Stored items
□ □ □ □ □

-- ==== Sys2Proof/Certificates/Slice0/Obligations.lean ====
section
/-! DEFINITION. The statements about the machine, for the provers. Each docstring names the file and the rules of the spec it
rests on; OBLIGATIONS.json lists them. -/

open Sys2Proof Sys2Proof.Machine

/-- A step takes the command at the front of the queue and runs it on the state whose queue is the rest. -/
def Obligations.StepRunsFront : Prop :=
  ∀ (c : Instr) (rest : List Instr) (s : State), s.pending = c :: rest → step s = exec c { s with pending := rest }

/-- The model's choice (log entries 7 and 70): on an empty queue a step is one tick of the 800 MHz time clock, which
changes the time block and the time since reset only, but where it ends step 2, 3, 7, 8 or 9 of a cold boot; a
timekeeper that runs adds its INCR. -/
def Obligations.IdleTick : Prop :=
  ∀ s : State, s.pending = [] → ∃ t, step s = .next t ∧
    (inColdBoot s = false ∨ bootStep s ∉ [2, 3, 7, 8, 9] ∨ (bootStep s = 3 ∧ heating s = true) → Within [.time, .core] s t ∧
      t.core = { s.core with sinceReset := if mode s = .reset then s.core.sinceReset else s.core.sinceReset + 1 }) ∧
    (running s = true → t.time.tkA = (s.time.tkA + s.time.incrA) % 2 ^ 96 ∧ t.time.tkB = (s.time.tkB + s.time.incrB) % 2 ^ 96)

/-- 02 R30, R33, R52: after power-on the device is in the cold form of BOOT with cause POR, every other register at its
reset value but PAT_STAT.READY, since the head of the journal has been found; the memories' content, the pins and the
reset values the spec does not state are the model's choices (log entries 1 to 5). -/
def Obligations.ResetState : Prop :=
  State.reset.pending = [] ∧ State.reset.out = [] ∧ mode State.reset = .boot ∧ inCast State.reset = false ∧
  RegsAtReset State.reset ∧ fbit State.reset Reg.PAT_STAT Fld.PAT_STAT_READY = true ∧ Memory.wf State.reset ∧ FlashOpOk State.reset ∧
  (∀ x, mramByte State.reset x = 0 ∧ flashByte State.reset x = 0xFF)

/-- 02 R26: in BOOT and SAFE, an access to a block that Table 2.1 does not list for that mode completes normally: a read
returns 0, a write is ignored, and no access hangs, whatever the block would have done. (An access that the matrix
holds back is issued later; one that its master cannot make, `linkGate`, is not made.). -/
def Obligations.SilentBlocks : Prop :=
  ∀ (m : Fin 9) (a : Nat) (s : State), mode s = .boot ∨ mode s = .safe → linkGate s m (blockPort a) = none →
    (∀ w, holdCause s s.fab.held m w (blockPort a) = none) → blockOf a ≠ .gap → blockOf a ≠ .beyond →
    blockOf a ∉ [.global, .fault, .patina, .img, .fabric, .pinctl, .msix] →
    (∀ (w : Word) (eff : State → State), hostWrite m a w eff s = s) ∧
    (∀ eff : State → Nat × State, hostRead m a eff s = emit s (.readData m a 0)) ∧
    (∀ (w : Word), a % 4 = 0 → a < 2 ^ 26 →
      Answers (.registerWrite m (BitVec.ofNat 26 a) 4 (w.setWidth 64)) s (fun t => t = s) ∧
      Answers (.readClearCounter m (BitVec.ofNat 26 a) 4) s (fun t => t = emit s (.readData m a 0)))

/-- 19 R482: an access that is a decode error is taken and never answered; it stands in its master's outstanding count and
in FABRIC_STAT.HUNG, and the later accesses of that master that must follow it wait: of M0 all of them, a bad size too
(the model's choice, log entry 15); else a write behind a write of the same target, a read behind a read and behind a
write of the same target (R479). -/
def Obligations.DecodeErrors : Prop :=
  ∀ (m : Fin 9) (a : Nat) (s : State), (∀ w, gate s m w a = .error) →
    fget s (Reg.FABRIC_OUTST m) Fld.FABRIC_OUTST_READS < 16 → fget s (Reg.FABRIC_OUTST m) Fld.FABRIC_OUTST_WRITES < 16 →
    (∀ (w : Word) (eff : State → State),
      let t := hostWrite m a w eff s
      t.out = s.out ∧ t.fab.hung = s.fab.hung ++ [{ master := m, write := true, bar := 0, addr := a }] ∧
      fget t (Reg.FABRIC_OUTST m) Fld.FABRIC_OUTST_WRITES = fget s (Reg.FABRIC_OUTST m) Fld.FABRIC_OUTST_WRITES + 1 ∧
      bitOf m (fget t Reg.FABRIC_STAT Fld.FABRIC_STAT_HUNG) = true ∧
      RegsWithin [Reg.FABRIC_OUTST m, Reg.FABRIC_MATRIX_OUTST, Reg.FABRIC_STAT] s t) ∧
    (∀ eff : State → Nat × State,
      let t := hostRead m a eff s
      t.out = s.out ∧ t.fab.hung = s.fab.hung ++ [{ master := m, write := false, bar := 0, addr := a }] ∧
      fget t (Reg.FABRIC_OUTST m) Fld.FABRIC_OUTST_READS = fget s (Reg.FABRIC_OUTST m) Fld.FABRIC_OUTST_READS + 1 ∧
      bitOf m (fget t Reg.FABRIC_STAT Fld.FABRIC_STAT_HUNG) = true ∧
      RegsWithin [Reg.FABRIC_OUTST m, Reg.FABRIC_MATRIX_OUTST, Reg.FABRIC_STAT] s t) ∧
    (∀ (wr : Bool) (b : Nat) (w : Word),
      let t := if wr then hostWrite m a w id s else hostRead m a (fun s => (0, s)) s
      linkGate t m (blockPort b) = none →
      (m = 0 ∨ (wr = true ∧ blockPort b = blockPort a) → ∀ (v : Word) (eff : State → State),
        (hostWrite m b v eff t).out = t.out ∧
        (hostWrite m b v eff t).fab.held = t.fab.held ++ [{ master := m, write := true, addr := b, data := v }]) ∧
      (m = 0 ∨ wr = false ∨ blockPort b = blockPort a → ∀ eff : State → Nat × State,
        (hostRead m b eff t).out = t.out ∧
        (hostRead m b eff t).fab.held = t.fab.held ++ [{ master := m, write := false, addr := b }]) ∧
      (m = 0 → ∀ d, (badSize m d b t).out = t.out ∧ rgetN (badSize m d b t) Reg.FABRIC_BADSIZE = rgetN t Reg.FABRIC_BADSIZE)) ∧
    (∀ w : Word, a % 4 = 0 → a < 2 ^ 26 →
      Answers (.registerWrite m (BitVec.ofNat 26 a) 4 (w.setWidth 64)) s (fun t => t = hangOn m true 0 a s))

/-- 20 R490: a write to a TEST register whose facility is not available completes, changes no test facility, sets
TEST_STAT.IGNORED, increments TEST_IGNORED and is no refusal. -/
def Obligations.TestUnavailable : Prop :=
  ∀ (m : Fin 9) (a : Nat) (w : Word) (s : State),
    (injOk s = false ∧ (a = Reg.TEST_INJ_TARGET ∨ a = Reg.TEST_INJ_CTRL)) ∨ (pertOk s = false ∧ a ∈ pertRegs) →
    let ignored (fab : Fabric) (t : State) : Prop := t.test = s.test ∧ t.out = s.out ∧ t.fab = fab ∧
      fbit t Reg.TEST_STAT Fld.TEST_STAT_IGNORED = true ∧
      rgetN t Reg.TEST_IGNORED = min 0xFFFFFFFF (rgetN s Reg.TEST_IGNORED + 1) ∧
      RegsWithin [Reg.TEST_STAT, Reg.TEST_IGNORED] s t
    ignored s.fab (testWrite a w s) ∧
    (Reaches s m a → Answers (.registerWrite m (BitVec.ofNat 26 a) 4 (w.setWidth 64)) s (ignored (grantTo (blockPort a) m s).fab))

/-- 19 R468: in D3hot a memory request to BAR0 or BAR2 is answered as Unsupported Request and has no effect; entering
D3hot and returning to D0 change no register but the power state's own bit, and nothing else in the device. -/
def Obligations.PowerStateD3hot : Prop :=
  (∀ (a : Nat) (s : State), (∀ w, gate s 0 w a ≠ .absent) → fbit s Reg.FABRIC_PCIE_STAT Fld.FABRIC_PCIE_STAT_D3HOT = true →
    (∀ (w : Word) (eff : State → State), hostWrite 0 a w eff s = emit s (.unsupported 0 a)) ∧
    (∀ eff : State → Nat × State, hostRead 0 a eff s = emit s (.unsupported 0 a)) ∧
    (∀ (mapped : Bool) (bs : List Nat) (eff : State → State), bar2Write mapped a bs eff s = emit s (.unsupported 0 a)) ∧
    (∀ (n : Fin 513) (errs : Fin 3), a < 2 ^ 30 →
      Answers (.queueRead (BitVec.ofNat 30 a) n errs) s (fun t => t = emit s (.unsupported 0 a))) ∧
    (∀ bytes : List Byte, a < 2 ^ 30 →
      Answers (.stagingAreaWrite (BitVec.ofNat 30 a) bytes) s (fun t => t = emit s (.unsupported 0 a))) ∧
    (∀ w : Word, a < 2 ^ 26 → a % 4 = 0 →
      Answers (.registerWrite 0 (BitVec.ofNat 26 a) 4 (w.setWidth 64)) s (fun t => t = emit s (.unsupported 0 a)))) ∧
  (∀ (d3 : Bool) (s : State), fbit s Reg.FABRIC_PCIE_STAT Fld.FABRIC_PCIE_STAT_UP = true →
    Answers (.pciePowerStateChange d3) s (fun t =>
      fbit t Reg.FABRIC_PCIE_STAT Fld.FABRIC_PCIE_STAT_D3HOT = d3 ∧ Within [.regs] s t ∧
      RegsWithin [Reg.FABRIC_PCIE_STAT] s t ∧
      ∀ f ∈ [Fld.FABRIC_PCIE_STAT_UP, Fld.FABRIC_PCIE_STAT_SPEED, Fld.FABRIC_PCIE_STAT_WIDTH],
        fget t Reg.FABRIC_PCIE_STAT f = fget s Reg.FABRIC_PCIE_STAT f))

/-- What a command may change: every command completes in every state, and changes no area of the state that its footprint
does not list, nor the queue of waiting commands; what has left the device is only added to. -/
def Obligations.Footprint : Prop :=
  ∀ (c : Instr) (s : State), Answers c s (Within (footprint c) s)

/-- 18 R443, R444: no step changes a byte of the plinth in the flash array, and a flash operation under way reads or lies
in a slot. That no step changes a byte of the settings region there either is the model's choice (log entry 48): the
records that R459 to R462 program and erase stand in a field of their own. -/
def Obligations.FlashIsolation : Prop :=
  ∀ s t : State, FlashOpOk s → step s = .next t → FlashOpOk t ∧
    ∀ x, flashRegion x = 0 ∨ flashRegion x = 3 → flashByte t x = flashByte s x

/-- 17 R431, R432, Table 17.7: while the write protection of the MRAM holds, no step changes a byte of it. -/
def Obligations.MramProtection : Prop :=
  ∀ s t : State, s.long.protect = true → step s = .next t → t.long.protect = true → ∀ x, mramByte t x = mramByte s x

/-- Every step keeps every byte memory in its canonical form. -/
def Obligations.MemoryCanonical : Prop :=
  ∀ s t : State, Memory.wf s → step s = .next t → Memory.wf t

/-- 15 R373, R374, R376: what a SET does to the time, and what an ADJ does; at that tick every timekeeper takes its INCR.
15 R376: LOCK_SET asserts LOCKED of a valid timekeeper and starts its timer of LOCK_HOLD_MS, LOCK_CLR and the timer's
expiry clear LOCKED; the time itself goes on. 15 R372: a write of INCR_HI applies both halves or, outside ±1,000 ppm,
is refused with reason 2. -/
def Obligations.Timekeepers : Prop :=
  (∀ (m : Fin 9) (k : Fin 2) (s : State), Reaches s m (Reg.TIME_TK_CTRL k) → running s = true →
    let incr (j : Fin 2) : Nat := if j = 0 then s.time.incrA else s.time.incrB
    Answers (.tkSet m k) s (fun t =>
      tkRaw t k = rget64 s (Reg.TIME_TK_SET_LO k) (Reg.TIME_TK_SET_HI k) * 2 ^ 32 % 2 ^ 96 ∧
      tkRaw t (1 - k) = (tkRaw s (1 - k) + incr (1 - k)) % 2 ^ 96 ∧ tkValid t k = true ∧ tkLocked t k = false ∧
      fget t (Reg.TIME_TK_STAT k) Fld.TIME_TK_STAT_GEN = (fget s (Reg.TIME_TK_STAT k) Fld.TIME_TK_STAT_GEN + 1) % 256) ∧
    Answers (.tkAdj m k) s (fun t =>
      tkRaw t k = ofInt 96 ((tkRaw s k : Int) + tkAdjNs s k * 2 ^ 32 + incr k) ∧
      tkRaw t (1 - k) = (tkRaw s (1 - k) + incr (1 - k)) % 2 ^ 96 ∧ tkValid t k = tkValid s k ∧
      tkLocked t k = (tkLocked s k && decide ((tkAdjNs s k).natAbs ≤ 1000)) ∧
      fget t (Reg.TIME_TK_STAT k) Fld.TIME_TK_STAT_GEN = (fget s (Reg.TIME_TK_STAT k) Fld.TIME_TK_STAT_GEN + 1) % 256)) ∧
  (∀ (m : Fin 9) (k : Fin 2) (s : State), tkValid s k = true →
    (Reaches s m (Reg.TIME_TK_CTRL k) →
      Answers (.tkLockSet m k) s (fun t => tkLocked t k = true ∧ lockRun t k = true ∧ tkRaw t k = tkRaw s k ∧
        lockEnd t k = nowTicks s + 800000 * tkLockHoldMs s.img k) ∧
      Answers (.tkLockClr m k) s (fun t => tkLocked t k = false ∧ tkRaw t k = tkRaw s k)) ∧
    (lockRun s k = true → tkLocked s k = true → running s = true → tkRaw s k < 2 ^ 96 →
      Answers (.tkLockTimeout k) s (fun t => tkLocked t k = false ∧ lockRun t k = false ∧
        nowTicks t = max (nowTicks s) (lockEnd s k) ∧
        tkRaw t k = (tkRaw s k + (lockEnd s k - nowTicks s) * (if k = 0 then s.time.incrA else s.time.incrB)) % 2 ^ 96))) ∧
  (∀ (m : Fin 9) (k : Fin 2) (w : Word) (s : State), Reaches s m (Reg.TIME_TK_INCR_HI k) →
    let v := w.toNat % 256 * 2 ^ 32 + rgetN s (Reg.TIME_TK_INCR_LO k)
    Answers (.tkIncrWrite m k w) s (fun t =>
      if 0x013FAE147B ≤ v ∧ v ≤ 0x014051EB85 then
        (if k = 0 then t.time.incrA else t.time.incrB) = v ∧ tkRaw t k = tkRaw s k ∧
        RegsWithin [Reg.TIME_TK_INCR_HI k] s t
      else
        t.time = s.time ∧ RefusedFor s t 2 ∧
        (s.core.refusal = none → rgetN t Reg.IMG_REFUSE_ADDR = Reg.TIME_TK_INCR_HI k) ∧
        rgetN t Reg.IMG_REFUSE_COUNT = min 0xFFFFFFFF (rgetN s Reg.IMG_REFUSE_COUNT + 1) ∧ RegsReported [] s t))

□ □ □ □ □

● **Problem description**
What you return should consist solely of the lines from the one containing "t.time = s.time ∧ RefusedFor s t 2 ∧" through the end of the entries above, reproduced exactly.

● **Written answer**
        t.time = s.time ∧ RefusedFor s t 2 ∧
        (s.core.refusal = none → rgetN t Reg.IMG_REFUSE_ADDR = Reg.TIME_TK_INCR_HI k) ∧
        rgetN t Reg.IMG_REFUSE_COUNT = min 0xFFFFFFFF (rgetN s Reg.IMG_REFUSE_COUNT + 1) ∧ RegsReported [] s t))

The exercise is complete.